Stay tuned to read more about these projects as they develop!
1. [ Issues in Science and Technology Librarianship http://www.istl.org/12-fall/internet.html ]
2. [Convention on Biological Diversity http://www.cbd.int/convention/articles/?a=cbd-02]
3. [Collection Development Policy http://biodivlib.wikispaces.com/Collection+Development+Policy ]
4. [See Katie’s previous post about using transcription tools for handwritten documents!
5. [A large part of biodiversity information is datasets which fall outside of BHL collecting scope which focuses on literature.]
6. [For reference, BHL currently (as of 2/22/17) has 51,362,213 pages online–check the counter at the bottom right page of BHL portal for updated stats!]
7. [For further info on turning TL-2 into a database (like BPH online) ]
8. [BPH online estimates 34,000 titles, this increase can be due both to new journals being indexed in the past 6 years since this estimate and degree of error in the BHL estimate.
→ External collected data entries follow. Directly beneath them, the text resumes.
-- ==== Sys2Proof/Machine/Issue.lean ====
section
/-!
DEFINITION. Issue: fetching a word (R178), which splits are candidates, one pipe cycle of a core (R115, R116, R120 to R122), and what ends an outstanding
access (R118, R148, R179, R262, R323).
-/
namespace Sys2Proof.Machine

/-! ## Fetch -/

/-- What a fetch comes to. -/
inductive FetchRes where
  | word (w : Dword) (s : State)
  | stop (r : Res)
  deriving DecidableEq, Repr

/-- The line of the instruction cache that holds an address, for the crew's address space (R143, R171). -/
def icacheHit? (k : Core) (part pasid va : Nat) : Option Dword :=
  (k.icache.find? fun e => e.1 == part && e.2.1 == pasid && e.2.2.1 == va).map (·.2.2.2)

/-- Words of the instruction cache, 128 KiB (R105). -/
def icacheWords : Nat := 16384

/-- Fetch the word at a split's PC: a line held is used, another is filled (R143, R171); its faults are those of domain 0 of class 00 (R178). -/
def fetch (s : State) (c : Ctx) : FetchRes :=
  let a := c.crew.addrOf c.r.core c.sp.pc
  let p := c.crew.part
  let ps := c.crew.pasid.toNat
  match icacheHit? (s.core c.r.core) p ps a.toNat with
  | some w => .word w s
  | none =>
    match s.devCheck (clusterOf c.r.core) p ps a 8 .fetch true (c.g.walkOut == some c.r.split) with
    | .err e => .stop (.trap (e.code 0) 0 a)
    | .ok pa =>
      if s.devPoisoned pa 8 then .stop (trapPoison s c 0x05 (.dev pa) 0 a)
      else .word (s.dev64 pa) (s.modCore c.r.core fun k => { k with icache := lastOf icacheWords (k.icache ++ [(p, ps, a.toNat, s.dev64 pa)]) })

/-- The run of M registers that mldb or an mma reads at issue (R116, R303, R306): as long as its shape word, or its K and its format block, say. -/
def runReads (s : State) (c : Ctx) (w : Dword) : List Nat :=
  match (majOf w).toNat with
  | 0x22 =>
    let f := MWord.ofLoadBits w
    if bits w 56 54 == 2 then (List.range (min 256 (shapeLen (sval s c 2 f.idx)))).map fun r => mIdx f.d + r else []
  | 0x23 =>
    let f := RWord.ofBits w
    (match readBlock s c (sval s c 2 f.b) with
     | .ok ws _ => (List.range (ceilDiv (bits f.mod 8 0 * (fmtBits (descEf (ws.getD 0 0))).getD 0) 32)).map fun r => mIdx f.a + r
     | .stop _ => [])
  | _ => []

/-- What the selector sees of a split's next word. One that cannot be fetched takes its trap in either pipe. -/
def peek (s : State) (c : Ctx) : IssueInfo :=
  match fetch s c with
  | .word w _ => let i := issueOf w; { i with reads := i.reads ++ runReads s c w }
  | .stop _ => plainInfo false .either .t1

/-! ## Candidates (R115) -/

/-- The condition that ends a wait at issue. -/
def parkOver (s : State) (core : Nat) (w : Crew) (g : Group) : Park → Bool
  | .paddle => (s.core core).paddle == some w.slot || w.stage g.gid != 0
  | .tunFull => !tunFull (s.core core)
  | .arming t => !w.armedOpen t
  | .phase b ph => (w.bars.getD b ⟨0, [], none⟩).bph == ph
  | .ring => decide (w.pub.toNat < w.take.toNat + 64)
  | .grist => !gristBusy s core w.part
  | .target tc tw t => consult s core w.slot w.part w.task.launch (tc % 96) tw t != .wait
  | .access ids => !ids.any fun i => g.outs.any fun o => o.id == i
  | .tun n => !(s.core core).tun.any fun o => o.crew == w.slot && decide (o.id < n)
  | .drain pub dsp => !w.drainPending pub.toNat dsp
  | .ats page _ _ wr => !(s.fn w.part).atsReq.contains (w.pasid.toNat, page, wr)
  | .release ids => !ids.any fun i => g.outs.any fun o => o.id == i

/-- The crew's partition may issue in this cycle: its cut and the core's take cycles away from it (R63, R66), and so does a throttled rail, at a rate that is
not stated (R27). -/
def offered (s : State) (core : Nat) (k : Core) (part : Nat) : Bool :=
  !k.hot && decide (k.cyc.toNat % 4 < 4 - max (bits (s.part part).pcfg0 1 0) k.cut)
    && !((s.rail (railOf s core)).throttled && Config.freeBit k.cyc.toNat core 0)

/-- A group runs (R115, R183 to R187). -/
def groupRuns (g : Group) : Bool := g.live && g.fwait.isNone && !g.stopped && g.pendTrap.isNone && (g.heldTraps.isEmpty || g.handler.isSome)

/-- No cycle of the core keeps a group from issuing (R116, R290). -/
def groupInCycle (k : Core) (w : Crew) (g : Group) : Bool := decide (g.holdUntil ≤ k.cyc.toNat) && !k.holdG.contains (w.slot, g.gid)

/-- A fence that one of its splits has met still parks the group (R273). A far atomic parks its split alone, by Park.release. -/
def fenceParks (s : State) (core : Nat) (w : Crew) (g : Group) : Bool :=
  g.splits.any fun p =>
    match p.parked with
    | some (.access ids) => !parkOver s core w g (.access ids)
    | some (.tun n) => !parkOver s core w g (.tun n)
    | _ => false

/-- A split is neither parked nor waiting nor stopped, nor is its crew about to stop (R60, R115, R187, R321). -/
def splitReady (s : State) (core : Nat) (w : Crew) (g : Group) (p : Split) : Bool :=
  !w.halting && (g.handler.isNone || p.hnd) && p.waiting.isNone
    && (match p.barWait with | some (b, n) => decide (n.toNat ≤ (w.bars.getD b ⟨0, [], none⟩).bph.toNat) | none => true)
    && (match p.parked with | some q => parkOver s core w g q | none => true)

/-- A ready split with what its next word is. -/
structure Ready where
  ctx : Ctx
  info : IssueInfo

/-- The splits of a core that are ready but for their switch markers. -/
def readySplits (s : State) (core : Nat) : List Ctx :=
  (s.core core).crews.flatMap fun w =>
    if w.halted then []
    else w.groups.flatMap fun g =>
      if !groupRuns g || fenceParks s core w g then []
      else g.splits.filterMap fun p => if splitReady s core w g p then some ⟨⟨core, w.slot, g.gid, p.num⟩, false, none, w, g, p⟩ else none

/-- A word with a switch marker waits for its group's outstanding results and stores, that of a wait among them (R118, R262). -/
def atMarker (x : Ready) : Bool := x.info.w && (!x.ctx.g.outs.isEmpty || x.ctx.g.splits.any fun p => p.waiting.isSome)

/-- The candidates of a core (R115): while a word waits at its switch marker, its group yields its issue (R118). -/
def candidates (s : State) (core : Nat) : List Ready :=
  let rs := (readySplits s core).map fun c => (⟨c, peek s c⟩ : Ready)
  rs.filter fun x => !rs.any fun y => atMarker y && y.ctx.r.crew == x.ctx.r.crew && y.ctx.r.gid == x.ctx.r.gid

/-- A candidate may issue in this cycle, as far as its partition's cut and its own group go; another is passed over in it (R116, R122, R290). -/
def Ready.inCycle (s : State) (core : Nat) (x : Ready) : Bool :=
  offered s core (s.core core) x.ctx.crew.part && groupInCycle (s.core core) x.ctx.crew x.ctx.g

/-- A core has a word that this cycle or a later one can issue. -/
def hasWord (s : State) (core : Nat) : Bool := !(s.core core).hot && !(candidates s core).isEmpty

/-! ## Selection (R122) -/

/-- The slices that hold a lane of a mask (R107, R110). -/
def slicesOf (m : Mask) : Nat → Bool := fun j => (m.toNat / 16 ^ j) % 16 != 0

/-- Two masks share a slice. -/
def sharesSlice (a b : Mask) : Bool := (List.range 8).any fun j => slicesOf a j && slicesOf b j

/-- Reads of a bank of the main file (R116). -/
def bankReads (l : List Nat) (b : Nat) : Nat := (l.filter fun i => i % 4 == b).length

/-- A word needs three reads of one bank, or more (R116). -/
def IssueInfo.long (i : IssueInfo) : Bool := (List.range 4).any fun b => decide (2 < bankReads i.reads b)

/-- The reads that a word issued over two cycles leaves to its second. -/
def IssueInfo.rest (i : IssueInfo) : List Nat := (List.range 4).flatMap fun b => (i.reads.filter fun r => r % 4 == b).drop 2
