/-- Write a crew's saved banks back. -/
def restoreBanks (s : State) (core slot : Nat) : State :=
  match s.crew? core slot with
  | none => s
  | some w =>
    match w.savedBanks with
    | none => s
    | some (a, b, sel) =>
      ((claimBanks s core w.part).modCore core fun k => { k with bank0 := a, bank1 := b, bankSel := sel }).modCrew core slot fun w => { w with savedBanks := none }

/-- A crew runs again: paddle, bands, banks, Tun work and charge (R65, R85, R108, R189, R191). -/
def standAgain (s : State) (core slot : Nat) : State :=
  match s.crew? core slot with
  | none => s
  | some w =>
    let s1 := restoreBanks (restoreBands s core slot) core slot
    let s2 := if w.wantPaddle then s1.modCore core fun k => k.askPaddle slot else s1
    let s3 := resumeTun s2 core slot
    (if w.charged == some (curOf s3 core) then s3 else chargeCrew s3 core slot).modCrew core slot fun w =>
      { w with halted := false, halting := false, wantPaddle := false }

/-- A group runs again after a stop: one that was parked on a fault or waited on a page request re-runs its strand, under the same TOKEN unless it has been
retried (R185). -/
def Group.wake (g : Group) : Group :=
  let unparked := { g.frec with fstat := setBits g.frec.fstat 30 30 0 }
  let on := { g with stopped := false, migStop := false }
  match g.fwait with
  | some (.queue t retried) => { on with fwait := none, openToken := if retried then none else some t, frec := unparked }
  | some (.pri _ _ _) => { on with fwait := none, frec := unparked }
  | _ => on

/-! ## Resumption after a halt (R60, R65, R66) -/

/-- A halted crew takes its slot again, whatever halted crew of another partition stands there. -/
def takeHome (s : State) (core slot : Nat) : State × Nat :=
  match s.crew? core slot with
  | none => (s, slot)
  | some w =>
    if w.slot == w.home then (s, slot)
    else
      let s1 := evict s core w.home
      ({ (s1.modCrew core slot fun w => { w with slot := w.home }).modCluster (clusterOf core) fun c =>
          { c with cmds := c.cmds.map fun m => if m.core == core && m.crew == slot then { m with crew := w.home } else m } with
        fns := s1.fns.map fun (f, x) => (f, { x with posts := x.posts.map fun (c, y, g, r) => if c == core && y == slot then (c, w.home, g, r) else (c, y, g, r) }) },
       w.home)

/-- A crew may run on its core now: the core serves its partition, which is enabled, and neither heat nor a change of rail or voltage forbids it. -/
def mayRun (s : State) (core : Nat) (w : Crew) : Bool :=
  serves s core == some w.part && partOn s w.part && !(s.core core).hot && !changePending s core && !w.moving

/-- A halted crew has its slot and its storage again: the state, and the slot. What was claimed of it is refilled (R60). -/
def regain (s : State) (core slot : Nat) (w : Crew) : Option (State × Nat) :=
  if !w.halted then some (s, slot)
  else match (if w.lacking then claimsFor s core w.part w.task (w.task.units - w.rows.length) (w.task.spad - w.blocks.length) (fun n => n == slot) else some []) with
    | none => none
    | some cs =>
      let (s1, n) := takeHome (cs.foldl (fun s c => claimCrew s core c) s) core slot
      some (standAgain (if w.lacking then takeStorage s1 core n else s1) core n, n)

/-- GROUP_RESUME (R60): a halted group re-enters its strand (R185). -/
def execGroupResume (core crew gid : Nat) (s : State) : Out3 :=
  match s.crew? core crew with
  | none => .next s
  | some w =>
    match w.group? gid with
    | none => .next s
    | some g =>
      if !(g.live && g.stopped && mayRun s core w) then .next s
      else match regain s core crew w with
        | none => .next s
        | some (s1, slot) =>
          .next (pendingTrap (s1.modGroup core slot gid Group.wake) core slot gid)
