-- ==== Sys2Proof/Machine/Host.lean ====
section
/-!
DEFINITION. The host interface: AQIs and doorbells (R32 to R40), packets (R41 to R43), ATS and PRI (R44 to R46), completion records (R48 to R50), snapshots
(R51 to R53), and the fault queue's registers (R184, R185).
-/
namespace Sys2Proof.Machine

/-! ## AQIs (R32 to R40) -/

namespace Aqi

def en (a : Aqi) : Bool := a.ctl.getLsbD 0
def logn (a : Aqi) : Nat := bits a.ctl 4 1
def size (a : Aqi) : Nat := 2 ^ a.logn
def pasid (a : Aqi) : Nat := bits a.ctl 63 44
def vecc (a : Aqi) : Nat := bits a.ctl 35 31
def vece (a : Aqi) : Nat := bits a.ctl 30 26
def prio (a : Aqi) : Nat := bits a.ctl 19 16
/-- The guest address of a ring slot. -/
def slot (a : Aqi) (i : Nat) : Nat := bits a.rbase 56 12 * 4096 + 64 * i
/-- Some slot is due for fetching. -/
def due (a : Aqi) : Bool := a.en && !a.halt && a.head != a.tail

end Aqi

/-- AQIs that a function's partition owns (R32, R57). -/
def aqiCount (s : State) (f : Nat) : Nat := bits (s.part f).pcfg0 55 50

/-- n bytes from a guest address lie inside a function's host window (R33, R34). -/
def inWindow (s : State) (f base n : Nat) : Bool :=
  decide (bits (s.fn f).pwinBase 56 12 * 4096 ≤ base) && decide (base + n ≤ bits (s.fn f).pwinLim 56 12 * 4096)

/-- An AQI enters error state (R37, R40). -/
def aqiError (s : State) (f n code fidx : Nat) : State :=
  (s.setAqi f n { s.aqi f n with status := BitVec.ofNat 64 (fidx * 2 ^ 16 + code), halt := true }).msix f (s.aqi f n).vece

/-- The writable fields of AQI_CTL (R35); PASID and LOGN keep their values while EN is 1. -/
def ctlWritten (a : Aqi) (val : Dword) : Dword :=
  let free := maskNat val 0xFFFFF00FFC0F001F
  if a.en then maskNat free 0x0000000FFC0F0001 ||| maskNat a.ctl 0xFFFFF0000000001E else free

/-- AQI_CTL_WRITE (R36). -/
def execAqiCtlWrite (fn : BitVec 6) (n : BitVec 5) (val : Dword) (s : State) : Out3 :=
  let f := fn.toNat
  let i := n.toNat
  let a := s.aqi f i
  if aqiCount s f ≤ i then .next s
  else
    let a1 := { a with ctl := ctlWritten a val }
    if a.en || !a1.en then .next (s.setAqi f i a1)
    else
      let s1 := s.setAqi f i { a1 with head := 0, nextseq := 0, status := 0, tail := 0, halt := false, bells := [] }
      if 6 ≤ a1.logn && (s.fn f).pasidOn && inWindow s f (a1.slot 0) (64 * a1.size) then .next s1 else .next (aqiError s1 f i 1 0)

/-- TIME of the X-die that carries a function. -/
def fnTime (s : State) (f : Nat) : Dword := s.times.getD (16 + f / 32) 0

/-- DOORBELL_WRITE (R37, R38, R40). One that is valid and announces slots is kept with its TIME, for the 64 µs of R39; one with count 0 is a no-op. -/
def execDoorbellWrite (fn : BitVec 6) (n : BitVec 5) (size : Nat) (val : Dword) (s : State) : Out3 :=
  let f := fn.toNat
  let i := n.toNat
  let a := s.aqi f i
  if aqiCount s f ≤ i || size != 8 || !a.en || a.halt then .next s
  else
    let tail := bits val 31 16
    let count := (tail + a.size - a.head.toNat) % a.size
    if a.size ≤ tail || bits val 63 32 != 0 then .next (aqiError s f i 2 0)
    else if bits val 15 0 != (a.nextseq.toNat + count + 65535) % 65536 then .next (aqiError s f i 3 0)
    else if count == 0 then .next s
    else .next (s.setAqi f i { a with tail := BitVec.ofNat 16 tail, bells := a.bells ++ [(BitVec.ofNat 16 tail, fnTime s f)] })

/-- The eight words of a packet, as the device reads them from a mapped slot. -/
def readPacket (s : State) (f pasid a : Nat) : Vector Dword 8 := Vector.ofFn fun i => BitVec.ofNat 64 (leNat (s.hostRead f pasid (a + 8 * i.val) 8))

/-- A reserved bit of a header, an OP that is not R42's, or a reserved byte of the operation's body (R41, R42). -/
def packetBad (w : Vector Dword 8) : Bool :=
  let g := fun (i : Nat) => w.getD i 0
  let zero := fun (l : List Nat) => l.all fun i => g i == 0
  bits (g 0) 27 24 != 0 || bits (g 0) 15 10 != 0 || bits (g 0) 7 0 != 0 || bits (g 1) 5 0 != 0
    || (match bits (g 0) 23 16 with
        | 0x00 => !zero [2, 3, 4, 5, 6, 7]
        | 0x01 => bits (g 3) 63 16 != 0 || !zero [4, 5, 6, 7]
        | 0x02 => bits (g 2) 63 16 != 0 || !zero [3, 4, 5, 6, 7]
        | 0x03 => !zero [4, 5, 6, 7]
        | 0x10 => bits (g 5) 63 35 != 0 || !zero [6, 7]
        | 0x11 => bits (g 2) 63 3 != 0 || !zero [6, 7]
        | 0x12 => bits (g 2) 63 3 != 0 || !zero [3, 4, 5, 6, 7]
        | _ => true)

/-- A slot has been accepted: HEAD moves on, and the doorbells whose slots have all been accepted are done with (R39). -/
def Aqi.accepted (a : Aqi) (h : BitVec 16) : Aqi := { a with head := h, nextseq := a.nextseq + 1, bells := a.bells.filter fun b => b.1 != h }
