/-- PARTITION_ENABLE (R57, R58, R89): PEN is zero, and every entry of the scope table is FREE. The cores of a fence that no partition holds go to the one that is
enabled, unless its SLICE is 0. DESIGN CHOICE (log 50): who holds an idle fence until the first slice ends is not stated. -/
def execPartitionEnable (p : BitVec 6) (val : Dword) (s : State) : Out3 :=
  let q := p.toNat
  let v := pcfgWritten (s.part q).pcfg0 val
  if partOn s q || !v.getLsbD 63 then .next s
  else if !enableOk s q v then .next (refuse s 2)
  else
    let s0 := (flushCancels s q).modPart q fun x => { x with pcfg0 := v, pen := 0 }
    let base := s0.sctbBase q
    let f := bits v 58 56
    let s1 := if s0.ownsFrame q base then s0.devZero base (base + 2 ^ 21) else s0
    .next { s1 with
      scopes := s1.scopes.filter fun e => e.1 / 65536 != q
      slice := if s1.slice.get f 0 == 0 && bits v 47 32 != 0 then s1.slice.put f (q + 1) else s1.slice
      sliceAt := if s1.slice.get f 0 == 0 then s1.sliceAt.put f (fenceTime s1 f) else s1.sliceAt }

/-- A packet of a partition under reset completes with RESULT 3; its message keeps the entry of its AQI (R50, R58). -/
def resetPacket (s : State) (k : Packet) : State :=
  let opv : Dword := if k.op == 0x11 then BitVec.ofNat 64 k.pos else 0
  let s1 :=
    if k.comp.isSome then s
    else match s.launches.find? fun l => l.part == k.fn && l.pkt == some k.id with
      | some l => (s.lastShare l).complete k.id 3 0 l.exc l.trap l.retired
      | none => s.complete k.id 3 opv 0 none 0
  s1.modPacket k.id fun x => { x with begun := true, vec := some (s.aqi k.fn k.aqi).vecc }

/-- Every root scope of a partition that is in use. -/
def rootScopes (s : State) (p : Nat) : List Nat :=
  s.scopes.filterMap fun (k, e) => if k / 65536 == p && e.st != .free && e.parent.toNat == k % 65536 then some (k % 65536) else none

/-- Every group of a partition that is parked on a fault dies; the others die at their next kill point (R58, R61). -/
def killParked (s : State) (p : Nat) : State :=
  let s1 := (s.allCrews.filter fun x => x.2.part == p).foldl (fun s (c, w) =>
    s.modCrew c w.slot fun w => { w with groups := w.groups.map fun g => if g.live then { g with doomed := true } else g }) s
  let parked := (s1.allCrews.filter fun x => x.2.part == p).flatMap fun (c, w) =>
    (w.groups.filter fun g => g.live && g.fwait.isSome).map fun g => (c, w.slot, g.gid)
  let s2 := parked.foldl (fun s (c, w, g) => groupEnds s c w g true) s1
  (List.range 8).foldl (fun s d => discardWhere s d fun q =>
    q.part == p && match q.saved with | some w => w.groups.any fun g => g.live && g.fwait.isSome | none => false) s2

/-- What belongs to the work of a partition bears the mark of its reset: no successor decrement for what the reset ends, no add at ACKA or STEPCTR (R58). -/
def markReset (s : State) (p : Nat) : State :=
  let crew := fun (w : Crew) => if w.part == p then { w with reset := true } else w
  let rec_ := fun (r : QRec) => if r.part == p then { r with reset := true, saved := r.saved.map crew } else r
  let cell := fun (c : HeldCell) => if c.part == p then { c with reset := true } else c
  { s with
    cores := s.cores.map fun (c, k) => (c, { k with crews := k.crews.map crew })
    dies := s.dies.map fun (d, x) => (d, { x with queue := x.queue.map rec_, cells := x.cells.map cell })
    scopes := s.scopes.map fun (k, e) => (k, if k / 65536 == p then { e with mute := true, packets := [] } else e)
    launches := s.launches.map fun l => if l.part == p then { l with pkt := none, ext := { l.ext with stepctr := 0 } } else l }

/-- The buffers of the cores that a partition has used last count as zeroed for whoever uses them next (R58, R59). -/
def zeroBuffers (s : State) (p : Nat) : State :=
  let out := fun (m : SMap Nat) => m.map fun e => if e.2 == p + 1 then (e.1, 65) else e
  { s with cores := s.cores.map fun (c, k) => (c, { k with
      rowLast := out k.rowLast, blockLast := out k.blockLast, gristPart := if k.gristPart == p then 64 else k.gristPart,
      bankPart := if k.bankPart == p then 64 else k.bankPart }) }

/-- PARTITION_RESET (R58). -/
def execPartitionReset (p : BitVec 6) (val : Dword) (s : State) : Out3 :=
  let q := p.toNat
  let old := (s.part q).pcfg0
  let v := pcfgWritten old val
  if !partOn s q || v.getLsbD 63 then .next s
  else if bits v 58 50 != bits old 58 50 then .next (refuse s 2)
  else
    let s1 := s.modPart q fun x =>
      { x with pcfg0 := v, snaps := x.snaps.map fun n => if n.phase == .holding then Snap.reset else n }
    let s2 := (s1.packets.filter fun k => k.fn == q).foldl resetPacket s1
    let s3 := (s2.modFn q fun x => { x with aqis := [], posts := [] })
    let s4 := markReset s3 q
    let s5 := (rootScopes s4 q).foldl (fun s r => if (s.scope q r).pend == 0xFFFFFFFF then s else s.acceptCancel q r none none) s4
    .next ((killParked (zeroBuffers s5 q) q).freeScopes q)

/-! ## Frames (R59) -/

/-- FOWN_WRITE (R59): a grant starts the zeroing; a revocation takes effect at once. -/
def execFownWrite (f : BitVec 10) (val : Byte) (s : State) : Out3 :=
  let n := f.toNat
  let old := s.fownOf n
  let o := bits val 5 0
  if 768 ≤ n then .next s
  else if !val.getLsbD 6 then .next { s with fown := s.fown.put n (BitVec.ofNat 8 (bit (old.getLsbD 7) * 128 + o)) }
  else if old.getLsbD 6 || old.getLsbD 7 || fenceOf s o != fenceOfDie s (n / 96) then .next (refuse s 3)
  else .next { s with fown := s.fown.put n (BitVec.ofNat 8 (0xC0 + o)) }

/-- FRAME_ZEROED (R59): the frame holds zeros, none of them poisoned, and CLR clears. -/
def execFrameZeroed (f : BitVec 10) (s : State) : Out3 :=
  let n := f.toNat
  if !(s.fownOf n).getLsbD 7 then .next s
  else
    .next { s with
      mem := s.mem.zeroRange (n * 2 ^ 30) ((n + 1) * 2 ^ 30)
      poison := s.poison.filter fun w => w / 2 ^ 24 != n
      cells := s.cells.filter fun a => a / 2 ^ 30 != n
      fown := s.fown.put n (setBits (s.fownOf n) 7 7 0) }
But hey, they got pretty close!
9. [According to A.D. Chapman’s Numbers of Living Species in Australia and the World. 2nd edn (2009.]
10. [BHL uses Global Names Architecture’s Global Names Recognition and Discovery (GNRD), a taxonomic name recognition algorithm, to search through all of the texts digitized in BHL and extract the scientific names]
Alicia Esquivel is the National Digital Stewardship Resident at the Chicago Botanic Garden, working on "Foundations to Actions: Extending Innovations in Digital Libraries in Partnership with NDSR Learners", an IMLS grant awarded to the Ernst Mayr LIbrary of the MCZ with partner libraries at the Chicago Botanic Garden, Smithsonian Institution, Missouri Botanic Garden and Natural History Museum of LA County.